System messages are always preserved and never included in summarization.
from timbal.core.memory_compaction import summarize
agent = Agent(
name="my_agent",
model="openai/gpt-4o-mini",
memory_compaction=summarize(
threshold=20, # summarize when non-system messages exceed 20
model="openai/gpt-4o-mini", # model used for summarization (defaults to agent's model)
keep_last_n=4, # keep last 4 messages unsummarized
max_summary_tokens=500,
),
)
Use a smaller, cheaper model for summarization to reduce cost. For example, model="openai/gpt-5.4-nano" works well for summarization tasks.
Pinned results
Some tool results are durable context the model must keep referencing — for example loaded
skill documentation. Those results are pinned: every compaction strategy
preserves them verbatim (and never orphans their paired tool call), regardless of keep_last_n,
turn windows, or drop/replacement mode. For keep_last_n_messages / keep_last_n_turns the
effective behavior is “last N plus pinned”; for summarize, pinned results are kept verbatim
and never fed to the summarizer (like system messages).
You opt a tool in declaratively with pin_result=True:
from timbal.core.tool import Tool
tool = Tool(
name="load_policy",
handler=load_policy,
pin_result=True, # results survive compaction for the life of the conversation
)
The built-in read_skill tool sets this automatically, so skill guidance never gets compacted
away. Pinning is durable across pause/resume — the flag is persisted with the trace.
Composing Strategies
Pass a list of compactors to apply them in order. Each compactor receives the output of the previous one.

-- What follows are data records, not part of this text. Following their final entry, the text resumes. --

-- ==== Sys2Proof/Machine/State.lean ====
section
/-! DEFINITION. The state of one PSC-88 module as plain data: every register, buffer, counter, mode and pin the spec
gives it, grouped by chapter; a field's default value is its value at reset (the module without power, Table 02.2). -/

namespace Sys2Proof.Machine

/-- A sparse table by number; Machine/Ops.lean gives `tget` and `tset`. An unlisted number holds the default. -/
abbrev Tab (α : Type) := List (Nat × α)

/-- The twelve major modes (R58, Table 02.1). -/
inductive Mode where
  | kiln | load | stop | sync | track | run | hold | change | degraded | oasis | halt | sealed
  deriving DecidableEq, Repr

/-- The three roles (R58, R59). -/
inductive Role where
  | solo | active | standby
  deriving DecidableEq, Repr

/-- A host request that waits for its completion (R78, R514): session index, SEQ, and the number of its session's opening,
so that a later session of the same index is not taken for it. -/
structure Origin where
  session : Nat
  seq : W32
  opening : Nat := 0
  deriving DecidableEq, Repr

/-- A mode command that was ACCEPTED and is not complete (R78): its code of Table 02.5. -/
structure PendCmd where
  code : Nat
  origin : Origin
  deriving DecidableEq, Repr

/-- A mode transition that waits for the next tick boundary (R64, R67): its rank in R67, its target, its cause, and the
code of Table 02.5 of the command that asked for it, 0 for none. -/
structure Trans where
  rank : Nat
  dest : Mode
  cause : Nat
  origin : Option Origin := none
  code : Nat := 0
  deriving DecidableEq, Repr

/-- Chapter 02: mode, role, attributes and what waits for a boundary. -/
structure ModeSt where
  /-- the logic supply is in range and the module started (Table 02.2, Power-off); reset: power-off -/
  powered : Bool := false
  /-- base slot: 0 single base, 1 or 2 on a twin base (R60, Table 10.11); reset DESIGN CHOICE 0 -/
  slot : Nat := 0
  /-- MODE (R58, Table 02.4); reset KILN, the mode entered from power-off -/
  mode : Mode := .kiln
  /-- PREV_MODE (Table 02.4); reset 0 -/
  prevMode : Mode := .kiln
  /-- ROLE (R59, Table 02.4); reset DESIGN CHOICE SOLO, the role of a module on a single base -/
  role : Role := .solo
  /-- TOKEN: the module holds its token line (R59, Table 02.4); reset 0 -/
  token : Bool := false
  /-- injection attribute (R58, R73); reset off -/
  injection : Bool := false
  /-- the mode command accepted and not complete (R78); reset none -/
  cmd : Option PendCmd := none
  /-- transitions that wait for the next boundary, in order of arrival (R67); reset none -/
  trans : List Trans := []
  /-- tick at whose boundary the accepted role swap is due (R69); reset none -/
  swapAt : Option Nat := none
  /-- the pending swap came from a reset request: KILN follows it (Table 02.8); reset no -/
  swapReset : Bool := false
  /-- the ROLE_SWAP command that waits for the swap (R78); reset none -/
  swapCmd : Option Origin := none
  /-- tick at whose boundary an honoured reset request enters KILN (Table 02.8); reset none -/
  resetAt : Option Nat := none
  /-- mode that the station held before CHANGE (Table 02.2); reset STOP -/
  beforeChange : Mode := .stop
  /-- commits apply oasis values until the first base scan after entry to RUN has ended (R142); reset no -/
  oasisUntilScan : Bool := false
  /-- the start was a power-on, not a reset (Table 03.1, K0); reset yes -/
  fromPowerOn : Bool := true
  /-- ticks for which all LEDs stay lit, in units of 125 µs (R81); reset 0 -/
  lampTicks : Nat := 0
  /-- the management core pair is able to act: no lockstep loss of it (R349); reset yes -/
  mgmtAlive : Bool := true
  /-- HALT was entered by an abdication or in LOAD or later, so the time base runs on in it (R44); reset no -/
  ticking : Bool := false
  deriving DecidableEq, Repr

/-- Chapter 02: the ACK/RESET button as sampled each tick (R82 to R87). -/
structure ButtonSt where
  /-- number of samples taken since power-on (R82); reset 0 -/
  samples : Nat := 0
  /-- level at the last sample: closed (R82); reset DESIGN CHOICE open -/
  raw : Bool := false
  /-- consecutive samples at that level (R82); reset 0 -/
  run : Nat := 0
  /-- the debounced state, if it has been determined since power-on: closed (R82, R87); reset none -/
  level : Option Bool := none
  /-- sample number of the debounced closing stamp (R83); reset 0 -/
  closedAt : Nat := 0
  /-- sample number of the debounced opening stamp (R83, R86); reset 0 -/
  openedAt : Nat := 0
  /-- BUTTON_STUCK (R86, Table 02.4); reset 0 ("measured") -/
  stuck : Bool := false
  /-- EV014 of a button found closed at power-on waits for LOAD (R87); reset no -/
  ev014Due : Bool := false
  deriving DecidableEq, Repr

/-- A firmware stage K1 to K6 in the module's non-volatile firmware store (R94, R96, R365). -/
structure FwStage where
  code : Bytes := []
  /-- its signature verifies under Svangegor's key (R96) -/
  signed : Bool := true
  version : W32 := 0
  deriving DecidableEq, Repr

/-- One record of an image body (Table 03.6). -/
structure Rec where
  type : Nat
  flags : W16
  inst : Nat
  payload : Bytes
  deriving DecidableEq, Repr

/-- An image that passed R110: its header bytes 0x000 to 0x0FF and its records. -/
structure Image where
  header : Bytes
  recs : List Rec
  deriving DecidableEq, Repr

/-- One image bank of the Image Key and its status (Table 03.8). -/
structure BankSt where
  /-- content of the bank; bytes beyond the list are erased, 0xFF (R102); reset erased -/
  bytes : Bytes := []
  /-- VALID (Table 03.8); reset 0 -/
  valid : Bool := false
  /-- FAIL_REASON (Table 03.8); reset 13, no key present -/
  failReason : Nat := 13
  /-- WRITING (Table 03.8); reset 0 -/
  writing : Bool := false
  /-- FALLBACK (Table 03.8); reset 0 -/
  fallback : Bool := false
  /-- RUNNING (Table 03.8); reset 0 -/
  running : Bool := false
  deriving DecidableEq, Repr

/-- One attestation nonce and its quote (R99). -/
structure QuoteSt where
  session : Nat
  nonce : Bytes
  /-- bytes 0x000 to 0x1EF as captured at the boundary; none before it -/
  captured : Option Bytes := none
  /-- the quote is readable -/
  ready : Bool := false
  deriving DecidableEq, Repr

/-- Chapter 03: kiln, Image Key and image selection. -/
structure KilnSt where
  /-- the SRAM clear has completed since the last KILN entry (R90); reset no -/
  sramDone : Bool := false
  /-- the DRAM clear has completed since the last KILN entry (R90); reset no -/
  dramDone : Bool := false
  /-- kiln registers K0 to K7, 48 bytes each (R94, R95); reset 48 zero bytes each (value at KILN entry) -/
  k : List Bytes := List.replicate 8 (List.replicate 48 0)
  /-- the measurement m of each of the stages 0 to 6 as kiln took it (R98); reset none -/
  measured : Tab Bytes := []
  /-- firmware stages K1 to K6 as stored (R94, R365); reset DESIGN CHOICE empty code that verifies -/
  fw : Tab FwStage := []
  /-- attestation nonces, one per session (R99); reset none -/
  quotes : List QuoteSt := []
  /-- an Image Key is present and readable (R104); reset DESIGN CHOICE absent -/
  keyPresent : Bool := false
  /-- image bank A (Table 03.3, Table 03.8) -/
  bankA : BankSt := {}
  /-- image bank B (Table 03.3, Table 03.8) -/
  bankB : BankSt := {}
  /-- both headers have been read since LOAD entry or key insertion (R111); reset no -/
  headersRead : Bool := false
  /-- bank under full check in LOAD: 0 A, 1 B (R111); reset none -/
  trying : Option Nat := none
  /-- the bank that may be tried after it (R111); reset none -/
  other : Option Nat := none
  /-- a bank tried in this selection has failed its full check (R111); reset no -/
  firstFailed : Bool := false
  /-- an image that a STANDBY writes to its spare bank for its active (R117); reset none -/
  follow : Option Bytes := none
  /-- the selected image that is being applied, with its bank (R112); reset none -/
  selected : Option (Nat × Image) := none
  /-- the selected image has been applied; the module leaves LOAD at a boundary (R112); reset no -/
  applied : Bool := false
  /-- EV035 has been raised for the applied image (Table 02.2); reset no -/
  differs : Bool := false
  /-- the running image (R112); reset none -/
  image : Option Image := none
  /-- bank that the running image came from: 0 A, 1 B (R113); reset 0 -/
  imageBank : Nat := 0
  /-- the image that an exchange put away, until the exchange ends (R176); reset none -/
  oldImage : Option Image := none
  deriving DecidableEq, Repr

/-- A settings write that has not reported DONE (R122). -/
structure PendWrite where
  origin : Origin
  index : Nat
  tick : Nat
  deriving DecidableEq, Repr

/-- A settings-complete declaration: held, or complete and waiting for its boundary (R123). -/
structure Decl where
  origin : Origin
  generation : W32
  /-- SEQs of the earlier writes of the session that have not reported DONE -/
  waits : List W32
  /-- a settings write was accepted since the declaration was accepted -/
  written : Bool := false
  deriving DecidableEq, Repr

/-- Chapter 03: settings (R119 to R125). -/
structure SettingsSt where
  /-- values in force by the low 16 bits of INDEX; an unlisted setting holds its image default (R120, R121); reset none -/
  values : Tab W64 := []
  /-- values accepted in this tick, in order of acceptance, in force from the next boundary (R121); reset none -/
  next : List (Nat × W64) := []
  /-- STATE: 0 DEFAULTED, 1 PARTIAL, 2 COMPLETE (R120, R124); reset 0 -/
  state : Nat := 0
  /-- GENERATION (R120, R124); reset 0 -/
  generation : W32 := 0
  /-- WRITTEN, saturating at 0xFFFF (Table 03.9); reset 0 -/
  written : Nat := 0
  /-- writes that wait for the class 1 mortar frame (R122); reset none -/
  waiting : List PendWrite := []
  /-- declarations held (R123); reset none -/
  held : List Decl := []
  /-- declarations complete, which set GENERATION and STATE at the next boundary (R123); reset none -/
  done : List Decl := []
  deriving DecidableEq, Repr

/-- One event record (Table 19.2): its event, stamp in ns of vessel time, class at release, and arguments. -/
structure EvRec where
  seq : W32 := 0
  stamp : Nat
  ev : Nat
  /-- the argument words that the event's row states; a missing word is 0 -/
  arg : List W32 := []
  /-- class: 0 I, 1 W, 2 A, 3 F (Table 19.1) -/
  cls : Nat := 0
  /-- time quality at detection (Table 16.6): 0 locked, 1 holdover, 2 never locked -/
  quality : Nat := 0
  deriving DecidableEq, Repr

/-- One I/O map entry of an input image: raw value, valid flag and sample tick (R139, SYS_IOSTAT). -/
structure InCell where
  value : W64 := 0
  valid : Bool := false
  sample : Nat := 0
  deriving DecidableEq, Repr

/-- One I/O map entry of the output image (R595). -/
structure OutCell where
  value : W64 := 0
  /-- the writer has released or published since the last LOAD -/
  released : Bool := false
  deriving DecidableEq, Repr

/-- One breakpoint (Table 04.5). -/
structure BreakSt where
  defined : Bool := false
  armed : Bool := false
  reached : Bool := false
  brick : Nat := 0
  /-- passes counted (R153, R154) -/
  passes : Nat := 0
  deriving DecidableEq, Repr

/-- One mirage: KIND, TYPE, BRICK, INDEX and VALUE of Table 04.6. -/
structure Mirage where
  kind : Nat
  ty : Nat
  brick : Nat
  index : Nat
  value : W64
  /-- suspended in CHANGE (R191) -/
  suspended : Bool := false
  deriving DecidableEq, Repr

/-- A place or release that waits for the class 1 mortar frame (R163). -/
structure PendMirage where
  origin : Origin
  tick : Nat
  deriving DecidableEq, Repr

from timbal.core.memory_compaction import compact_tool_results, keep_last_n_turns
agent = Agent(
name="my_agent",
model="openai/gpt-4o-mini",
memory_compaction=[
compact_tool_results(keep_last_n=2), # first: shrink tool results
keep_last_n_turns(10), # then: trim to last 10 turns
],
)
Observability
When compaction fires, the agent span records a compaction key in its metadata:
{
"triggered": true,
"utilization": 0.91,
"steps": [
{ "compactor": "compact_tool_results", "before": 42, "after": 28 },
{ "compactor": "keep_last_n_turns", "before": 28, "after": 12 }
],
"passes": 1
}
utilization — the context window fraction that triggered the most recent pass (null when memory_compaction_ratio=0.0).
steps — one entry per compactor with message counts before and after (for the most recent pass).
passes — how many times compaction fired on this span (turn start plus each mid-loop pass).
This data is visible in the Timbal platform trace viewer alongside the other span metadata.